Consider the following (made up) example snippet:
import torch
measure = torch.nn.MSELoss()
x = torch.tensor([1, 0], dtype=torch.float64)
t = torch.eye(2, dtype=torch.float64, requires_grad=True)
a = torch.ones(2, dtype=torch.float64, requires_grad=True)
y = t @ a
for __ in range(2):
x_out = t @ (x + y) # Raises `RuntimeError` later on.
# x_out = t @ (x + t @ a) # Works fine.
loss = measure(x_out, x)
loss.backward()
During the second iteration of the for
loop the loss.backward()
raises the following exception:
RuntimeError: Trying to backward through the graph a second time, but the buffers have already been freed. Specify retain_graph=True when calling backward the first time.
I am not sure why this happens since in every iteration I create a new computational graph by redefining x_out
and loss
. What is reused in every iteration is the y
tensor and when I replace y
with its original expression t @ a
then the code runs without error.
So I suppose that by reusing y
among the iterations that part of the graph is shared and reused. However the underlying mechanism is not really clear to me. I thought that the first call to loss.backward()
should detach the graph and so subsequent iterations should build a new one? But apparently the sub-graph y = t @ a
is reused in the following iterations (which makes sense since I don’t provide information about that part anymore).
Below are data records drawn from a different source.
/-- The bodies of the requests in the statements have no header fault, and read as the statements say. -/
theorem test_request_bodies : ∀ body ∈ [[], [0#8], [1#8], [8#8], [0x3F#8], [0#8, 1#8, 0#8, 8#8], [3#8, 47#8, 1#8],
      [0#8, 0#8, 0#8], [1#8, 47#8], [3#8, 0#8, 1#8, 1#8, 2#8, 0#8, 9#8]],
    ∀ k ∈ [0x01#8, 0x15#8], (req k body).headerFault = false ∧ (req k body).tag = 7#16 ∧ (req k body).body = body
      ∧ (req k body).kind? = some k := by decide +kernel
/-- Claims inside a firing, a stop that waits with a request, a SESSION_CLOSE with a body, and a maximum out of range. -/
theorem test_request_states :
    (held 0x09#8 [] inFiring).midFiring = true ∧ (req 0x02#8 [0#8]).body ≠ [] ∧ (0#8).toNat = 0 ∧ 8 < (9#8).toNat
    ∧ (held 0x0C#8 [1#8, 47#8] inFiring).ReadyHeld (req 0x0C#8 [1#8, 47#8]) [] 0x0C#8
    ∧ (req 0x15#8 [1#8]).fits .counterReadClear ∧ (req 0x15#8 [0#8]).fits .counterRead :=
  ⟨rfl, by decide +kernel, rfl, by decide, held_ready _ _ _ (by decide +kernel) (by decide +kernel),
    ⟨fun _ => by decide +kernel, fun h => (by cases h)⟩, ⟨fun h => (by cases h), fun _ => by decide +kernel⟩⟩
theorem test_open_owned : let s := asks 0x01#8 [] up
    let t := s.withAgent { s.agent with session := some { station := 8#8, tag := 7#16 } }
    s.agent.session = none ∧ t.agent.isHolder (req 0x01#8 []) = false
    ∧ ({ station := 8#8, tag := 7#16 } : Session).isOf (req 0x01#8 []) = false := by decide +kernel
/-- A report timer that a timeout has stopped stands at its value, and STATUS_READ is ready for it (log 29). -/
theorem test_report_timer_stands :
    (Report.revert { state := .active, timer := ⟨true, 16⟩ }).timer = ⟨false, 16⟩
    ∧ (asks 0x03#8 [] up).report.timer = ⟨false, 0⟩ := by decide +kernel
theorem test_table_read : TableId.ofCode 1#8 = some .channel ∧ (31 + 1 ≤ TableId.channel.size) ∧ unitSize 3 = some 48
    ∧ up.midFiring = false := by decide +kernel
/-- A TABLE_WRITE of one entry of the Timer Table with a period of 9, and one of the ninth timer. -/
theorem test_table_write :
    (readTableWrite [6#8, 0#8, 1#8, 1#8, 2#8, 0#8, 0#8, 9#8]).map TableWrite.inRange = some true
    ∧ (readTableWrite [6#8, 9#8, 1#8, 1#8, 2#8, 0#8, 0#8, 9#8]).map TableWrite.inRange = some false
    ∧ readTableWrite [6#8, 0#8, 1#8] = none := by decide +kernel
theorem test_commit_states : Bank.empty.failure = none
    ∧ ({ Bank.empty with watches := Bank.empty.watches.set 0 { valid := true } } : Bank).failure = some ⟨2, 0, 1⟩
    ∧ (track (.locked .process)).banks.commitPending = false ∧ (track (.locked .process)).burst = none := by decide +kernel
theorem test_engine_run : let s := up.withEngine .disarmed
    let t := s.withFaults (s.faults.set 0 ⟨true, 1⟩)
    s.midFiring = false ∧ (∀ k, s.inDisarmSet k = true → s.flag k = false)
    ∧ t.engine = .disarmed ∧ t.inDisarmSet 0 = true ∧ t.flag 0 = true := by decide +kernel
theorem test_trigger_set : readTriggerSet [1#8, 47#8] = some [47] ∧ (1 ≤ [47].length) ∧ (∀ i ∈ [47], i < 48) := by decide
/-- Inside a firing a RUNTIME_READ of trigger 47 waits, and one of trigger 48 is answered RANGE at once. -/
theorem test_runtime_read_in_firing : ∀ first ∈ [47#8, 48#8],
    let q := req 0x0F#8 [3#8, first, 1#8]
    (match exec .runtimeRead (asks 0x0F#8 [3#8, first, 1#8] inFiring) with
      | .next u => (u.agent.hold, u.agent.responses.map Response.status) | _ => (none, []))
    = if first = 47#8 then (some q, []) else (none, [stRange]) := by decide +kernel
So for the above example, which graph is actually being built and what parts of it are freed again upon calling loss.backward()
?
My second question is, In order to make the above example work without recomputing t @ a
at every iteration, what is the preferred way of dealing with the problem? Should I specify retain_graph=True
? However I don’t want to retain the full graph, since the “tail” is rebuilt on every iteration. Also I read in this topic that a graph will be freed when the corresponding output variables run out of scope (when their reference count drops to zero) and since for loss
that happens at every iteration I would expect the whole graph to be rebuilt on every iteration. According to the error message that doesn’t seem the case though. The y
variable never runs out of scope, so does that mean that the sub-graph corresponding to y = t @ a
is not freed? And how can I free this (sub-) graph manually then (after the loop)?
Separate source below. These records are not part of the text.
-- ==== Sys2Proof/Machine/Control.lean ====
section
/-! DEFINITION. Control transfer (spec 41_control_flow.md): 00EE, 1NNN, 2NNN, 3XNN, 4XNN, 5XY0, 9XY0, BNNN. -/

namespace Sys2Proof.Machine

/-- 00EE `RET` (R64): pop into `pc`, with no increment added. -/
def execRet (s : State) : Out :=
  complete .ret s ((popReturn s).map (fun p => p.1.jumpTo p.2))

/-- 1NNN `JP nnn` (R65). -/
def execJp (nnn : Addr12) (s : State) : Out := .next (s.jumpTo (zext12 nnn))

/-- 2NNN `CALL nnn` (R66): the return address pushed is `pc + 2` (D4). -/
def execCall (nnn : Addr12) (s : State) : Out :=
  complete (.call nnn) s ((pushReturn s (s.pc + 2)).map (fun t => t.jumpTo (zext12 nnn)))

/-- 3XNN `SE Vx, nn` (R67). -/
def execSeVxNn (x : Reg) (nn : Byte) (s : State) : Out := .next (s.skipIf (s.reg x == nn))

/-- 4XNN `SNE Vx, nn` (R68). -/
def execSneVxNn (x : Reg) (nn : Byte) (s : State) : Out := .next (s.skipIf (s.reg x != nn))

/-- 5XY0 `SE Vx, Vy` (R69). -/
def execSeVxVy (x y : Reg) (s : State) : Out := .next (s.skipIf (s.reg x == s.reg y))

/-- 9XY0 `SNE Vx, Vy` (R70). -/
def execSneVxVy (x y : Reg) (s : State) : Out := .next (s.skipIf (s.reg x != s.reg y))

/-- BNNN `JP V0, nnn` (R71). -/
def execJpV0Nnn (nnn : Addr12) (s : State) : Out := .next (s.jumpTo (offsetTarget s nnn))

end Sys2Proof.Machine
end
My third question is if someone could explain the details about graph creation and graph (buffer) freeing. According to the error message torch is aware of the fact that I want to reuse a (part of the) graph however it already freed the relevant resources. So what information does torch use in order to evaluate the structure of graphs (I suppose it’s .grad_fn
) and what resources are allocated and then freed during backpropagation?